# Moving 20" to 34 1/2" fish from my 15,000 to my 52,000 gallon tank



## arapaimag (Dec 6, 2007)

A look at a few more fish that were caught in my 15,000 and moved to my 52,000. 




The fish moved:

11 year old 33" Pterodoras granulosus (Armando, Bacu, blind cat) bought at Big Al's Aquarium Services on Dundas St in Mississauga Ontario in 1999 at 7" for $26.95.

12 year old 20" and 23" Paratilapia aureum? (Tilapia like you see in the grocery store) given to me by a fellow player on my basketball team Bret Patriquin of Ajax/Pickering Ontario in 1998 at 3".

10 year old 34 1/2" Lepisosttus osseus (Long nose gar) a rescue fish given to me by Jerry Draper owner of The Tropical Fish Room in Brantford Ontario in 2000 at 11".

11 year old 28 1/2" Scleropages aureus (Red tail golden arowana) bought at Dragon Aquarium on Dundas St in Mississauga Ontario in 1999 from Steve and Shelley at 5" for $1,300 (a good price at the time but since the 2007/2008 they have dropped to the $500 range).

The fishermen/women include:

Nikki my daughter and Richard my son in law.

Terry Clements (Fever) from Fergus Ontario an african cichlid breeder, motorcycle hobbyist and moderator on the Kitchener Waterloo Aquarium Society cichlid threads on their forum.

Jeff Mountjoy from Midland Ontario a hobbyist with Pangasius sanitswongi and large cichlids, a member of the new Barrie and Region Aquarium Society and works for Martin Mills Inc a pet food manufacturer and source for my trout and koi pellets.

Noel Nathaniel from Brampton Ontario a hobbyist and former Hamilton Aquarium Society president.

Anthony McAslin from Brantford Ontario a hobbyist, Discus importer and president of the Cambridge Aquarium Society.

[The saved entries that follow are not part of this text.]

-- ==== Sys2Proof/Decode.lean ====
section
/-! DEFINITION. From presented words to operations and back (spec/30_encoding.md R60 to R71): the bit fields, the
decoder, total and refusing by name, the encoder, and the opcode table's own untagged words. -/

namespace Sys2Proof

/-! ### Fields -/

/-- `cto` on a number, looking at no more than `fuel` bits (R10). -/
def ctoBits : Nat → Nat → Nat
  | 0, _ => 0
  | fuel + 1, n => if n % 2 = 1 then ctoBits fuel (n / 2) + 1 else 0

/-- Count of trailing ones of a 64-bit value, `0..64` (R10). -/
def cto (v : Word) : Nat := ctoBits 64 v.toNat

/-- The mode with a given 2-bit number (R61). -/
def modeOfCode (c : BitVec 2) : Mode :=
  match c.toNat with
  | 0 => .off
  | 1 => .tor
  | 2 => .na4
  | _ => .napot

/-- The `matching_mode` port's 2-bit number (R61, R65). -/
def Mode.code : Mode → BitVec 2
  | .off => 0
  | .tor => 1
  | .na4 => 2
  | .napot => 3

/-- Field A, bits 4:3 of the configuration byte (R60). -/
def modeOf (cfg : Byte) : Mode := modeOfCode (cfg.extractLsb' 3 2)

/-- The lengths of the formats (R71); CFG and ADDR words that reach a decoder carry its two `prev` ports above. -/
def Form.width : Form → Nat
  | .perm => 8
  | .region => 137
  | .napot => 64
  | .entry => 137
  | .table n => 72 * n
  | .request => 131

/-! ### Packing and unpacking. Layout: log 4. -/

/-- An entry in 72 bits: the byte at 7:0, the register at 71:8. -/
def packEntry (e : Entry) : Nat := e.cfg.toNat + 2 ^ 8 * e.a.toNat

/-- The entry in the low 72 bits. -/
def unpackEntry (b : Nat) : Entry := { a := BitVec.ofNat 64 (b / 2 ^ 8), cfg := BitVec.ofNat 8 b }

/-- A table, entry `i` at bits `72 i + 71 .. 72 i`. -/
def packTable : List Entry → Nat
  | [] => 0
  | e :: es => packEntry e + 2 ^ 72 * packTable es

/-- The `n` entries in the low `72 n` bits. -/
def unpackTable : Nat → Nat → List Entry
  | 0, _ => []
  | n + 1, b => unpackEntry b :: unpackTable n (b / 2 ^ 72)

/-- The decoder ports in 137 bits: byte 7:0, register 71:8, `prev_valid` 72, previous register 136:73. -/
def packDecIn (d : DecIn) : Nat :=
  d.configByte.toNat + 2 ^ 8 * d.addressRegister.toNat + 2 ^ 72 * d.prevValid.toNat + 2 ^ 73 * d.prevAddressRegister.toNat

/-- The decoder ports in the low 137 bits. -/
def unpackDecIn (b : Nat) : DecIn :=
  { addressRegister := BitVec.ofNat 64 (b / 2 ^ 8)
    configByte := BitVec.ofNat 8 b
    prevValid := b / 2 ^ 72 % 2 == 1
    prevAddressRegister := BitVec.ofNat 64 (b / 2 ^ 73) }

/-- A request in 131 bits: `req_op` 2:0, `req_address` 66:3, `req_size` 130:67. -/
def packReq (op : Nat) (address size : Word) : Nat := op + 2 ^ 3 * address.toNat + 2 ^ 67 * size.toNat

/-! ### The decoder -/

/-- Why a presented word is no operation. -/
inductive DecodeError where
  /-- The word has a bit beyond its format's fixed length (R71). -/
  | tooWide (form : Form)
  deriving DecidableEq, Repr

/-- The region operation that field A selects (R61, R67). -/
def decodeRegion (d : DecIn) : Instr :=
  match modeOf d.configByte with
  | .off => .regionOff d
  | .tor => .regionTor d
  | .na4 => .regionNa4 d
  | .napot => .regionNapot d

/-- The NAPOT sub-case that the register's trailing ones select (R67, R88). -/
def decodeNapot (a : Word) : Instr := Instr.napotByCount (cto a) a

/-- The operation of a request opcode `req_op = (req_size_valid, req_type)` (R64). -/
def decodeReq (op : Nat) (address size : Word) : Instr :=
  match op with
  | 0 => .resolvePR address size
  | 1 => .resolvePW address size
  | 2 => .resolvePX address size
  | 3 => .reservedP3 address size
  | 4 => .resolveSR address size
  | 5 => .resolveSW address size
  | 6 => .resolveSX address size
  | _ => .reservedS3 address size

/-- The operation in the low bits of a word of the given format. -/
def decodeBits (form : Form) (b : Nat) : Instr :=
  match form with
  | .perm => .perm (BitVec.ofNat 8 b)
  | .region => decodeRegion (unpackDecIn b)
  | .napot => decodeNapot (BitVec.ofNat 64 b)
  | .entry => .decodeEntry (unpackDecIn b)
  | .table n => .decodeAll (unpackTable n b)
  | .request => decodeReq (b % 2 ^ 3) (BitVec.ofNat 64 (b / 2 ^ 3)) (BitVec.ofNat 64 (b / 2 ^ 67))

/-- The decoder, total on words: every word that fits its format is an operation (R69, R70, R71). -/
def decode (o : OpWord) : Except DecodeError Instr :=
  if o.bits < 2 ^ o.form.width then .ok (decodeBits o.form o.bits) else .error (.tooWide o.form)

/-! ### The encoder -/

/-- The word of an instruction. -/
def encode : Instr → OpWord
  | .perm cfg => ⟨.perm, cfg.toNat⟩
  | .regionOff d => ⟨.region, packDecIn d⟩
  | .regionTor d => ⟨.region, packDecIn d⟩
  | .regionNa4 d => ⟨.region, packDecIn d⟩
  | .regionNapot d => ⟨.region, packDecIn d⟩
  | .regionNapotFallback a => ⟨.napot, a.toNat⟩
  | .regionNapotT1 a => ⟨.napot, a.toNat⟩
  | .regionNapotT2 a => ⟨.napot, a.toNat⟩
  | .regionNapotT3 a => ⟨.napot, a.toNat⟩
  | .regionNapotT4 a => ⟨.napot, a.toNat⟩
  | .regionNapotT5 a => ⟨.napot, a.toNat⟩
  | .regionNapotT6 a => ⟨.napot, a.toNat⟩
  | .regionNapotT7 a => ⟨.napot, a.toNat⟩
  | .regionNapotT8 a => ⟨.napot, a.toNat⟩
  | .regionNapotT9 a => ⟨.napot, a.toNat⟩
  | .regionNapotT10 a => ⟨.napot, a.toNat⟩
  | .regionNapotT11 a => ⟨.napot, a.toNat⟩
  | .regionNapotT12 a => ⟨.napot, a.toNat⟩
  | .regionNapotT13 a => ⟨.napot, a.toNat⟩
  | .regionNapotT14 a => ⟨.napot, a.toNat⟩
  | .regionNapotT15 a => ⟨.napot, a.toNat⟩
  | .regionNapotT16 a => ⟨.napot, a.toNat⟩
  | .regionNapotT17 a => ⟨.napot, a.toNat⟩
  | .regionNapotT18 a => ⟨.napot, a.toNat⟩
  | .regionNapotT19 a => ⟨.napot, a.toNat⟩
  | .regionNapotT20 a => ⟨.napot, a.toNat⟩
  | .regionNapotT21 a => ⟨.napot, a.toNat⟩
  | .regionNapotT22 a => ⟨.napot, a.toNat⟩
  | .regionNapotT23 a => ⟨.napot, a.toNat⟩
  | .regionNapotT24 a => ⟨.napot, a.toNat⟩
  | .regionNapotT25 a => ⟨.napot, a.toNat⟩
  | .regionNapotT26 a => ⟨.napot, a.toNat⟩
  | .regionNapotT27 a => ⟨.napot, a.toNat⟩
  | .regionNapotT28 a => ⟨.napot, a.toNat⟩
  | .regionNapotT29 a => ⟨.napot, a.toNat⟩
  | .regionNapotT30 a => ⟨.napot, a.toNat⟩
  | .regionNapotT31 a => ⟨.napot, a.toNat⟩
  | .regionNapotT32 a => ⟨.napot, a.toNat⟩
  | .regionNapotT33 a => ⟨.napot, a.toNat⟩
  | .regionNapotT34 a => ⟨.napot, a.toNat⟩
  | .regionNapotT35 a => ⟨.napot, a.toNat⟩
  | .regionNapotT36 a => ⟨.napot, a.toNat⟩
  | .regionNapotT37 a => ⟨.napot, a.toNat⟩
  | .regionNapotT38 a => ⟨.napot, a.toNat⟩
  | .regionNapotT39 a => ⟨.napot, a.toNat⟩
  | .regionNapotT40 a => ⟨.napot, a.toNat⟩
  | .regionNapotT41 a => ⟨.napot, a.toNat⟩
  | .regionNapotT42 a => ⟨.napot, a.toNat⟩
  | .regionNapotT43 a => ⟨.napot, a.toNat⟩
  | .regionNapotT44 a => ⟨.napot, a.toNat⟩
  | .regionNapotT45 a => ⟨.napot, a.toNat⟩
  | .regionNapotT46 a => ⟨.napot, a.toNat⟩
  | .regionNapotT47 a => ⟨.napot, a.toNat⟩
  | .regionNapotT48 a => ⟨.napot, a.toNat⟩
  | .regionNapotT49 a => ⟨.napot, a.toNat⟩
  | .regionNapotT50 a => ⟨.napot, a.toNat⟩
  | .regionNapotT51 a => ⟨.napot, a.toNat⟩
  | .regionNapotT52 a => ⟨.napot, a.toNat⟩
  | .regionNapotT53 a => ⟨.napot, a.toNat⟩
  | .regionNapotT54 a => ⟨.napot, a.toNat⟩
  | .regionNapotT55 a => ⟨.napot, a.toNat⟩
  | .regionNapotT56 a => ⟨.napot, a.toNat⟩
  | .regionNapotT57 a => ⟨.napot, a.toNat⟩
  | .regionNapotT58 a => ⟨.napot, a.toNat⟩
  | .regionNapotAll a => ⟨.napot, a.toNat⟩
  | .regionNapotOver a => ⟨.napot, a.toNat⟩
  | .decodeEntry d => ⟨.entry, packDecIn d⟩
  | .decodeAll table => ⟨.table table.length, packTable table⟩
  | .resolvePR address size => ⟨.request, packReq 0 address size⟩
  | .resolvePW address size => ⟨.request, packReq 1 address size⟩
  | .resolvePX address size => ⟨.request, packReq 2 address size⟩
  | .resolveSR address size => ⟨.request, packReq 4 address size⟩
  | .resolveSW address size => ⟨.request, packReq 5 address size⟩
  | .resolveSX address size => ⟨.request, packReq 6 address size⟩
  | .reservedP3 address size => ⟨.request, packReq 3 address size⟩
  | .reservedS3 address size => ⟨.request, packReq 7 address size⟩

/-! ### The opcode table's words -/

/-- The format of an opcode-table word of `nbits` bits. The table tags no word with a format and its 8-bit
words are shared by PERM, REGION and (in whole bytes) REQ: 1 to 7 are read as a request opcode, every other
byte as a configuration byte that selects a region. Log 5. -/
def tableForm (nbits w : Nat) : Option Form :=
  if nbits = 3 then some .request
  else if nbits = 8 then (if 0 < w ∧ w < 8 then some .request else some .region)
  else if nbits = 64 then some .napot
  else if nbits = 72 then some .entry
  else if nbits % 72 = 0 then some (.table (nbits / 72))
  else none

/-- An opcode-table word as a presented word, the operand bits above it zero. -/
def tableWord (nbits w : Nat) : Option OpWord :=
  if w < 2 ^ nbits then (tableForm nbits w).map fun f => ⟨f, w⟩ else none

/-- The instruction the decoder reads from an opcode-table word. -/
def decodeTableWord (nbits w : Nat) : Option Instr :=
  match tableWord nbits w with
  | some o => (decode o).toOption
  | none => none

end Sys2Proof
end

Simon Luffman (SimonL on MFK) from Oakville Ontario true monster fish keeper, a University student, works at Aquatic Kingdom in Mississauga and former fish room manager at Big Al's Aquarium Services in Oakville.


----------



## gucci17 (Oct 11, 2007)

28 1/2" RTG! That's impressive! Can't wait to check out the video when I get home.


----------



## arapaimag (Dec 6, 2007)

gucci17 said:


> 28 1/2" RTG! That's impressive! Can't wait to check out the video when I get home.


I have two of them.

The one that was already in the 52,000 is actually about 1" longer.


----------



## 50seven (Feb 14, 2010)

WOW! I just watched some of your youtube vids, you have a HUGE TANK! Pretty cool fish in there too, great work!


----------



## pat3612 (Jan 29, 2008)

Wow that was freaking amazing very beautiful fish and tanks nice job.


----------



## Cory (May 2, 2008)

Hey there, amazing video! Are you the somewhat notorious fellow from a small Ontario town who saved up and built the amazing underground massive aquarium? I ask because I figure there aren't too many folks in the world, let alone Ontario with that kind of setup . I saw a very long build thread for it at MFK a while back. If so, great to see you on the forums; your tank is an inspiration for me .


----------



## arapaimag (Dec 6, 2007)

Cory said:


> Hey there, amazing video! Are you the somewhat notorious fellow from a small Ontario town who saved up and built the amazing underground massive aquarium? I ask because I figure there aren't too many folks in the world, let alone Ontario with that kind of setup . I saw a very long build thread for it at MFK a while back. If so, great to see you on the forums; your tank is an inspiration for me .


Thanks for the kind words

Yes it probably is me you are thinking of. A lot of the tank is actually above ground (I have a walk out basement).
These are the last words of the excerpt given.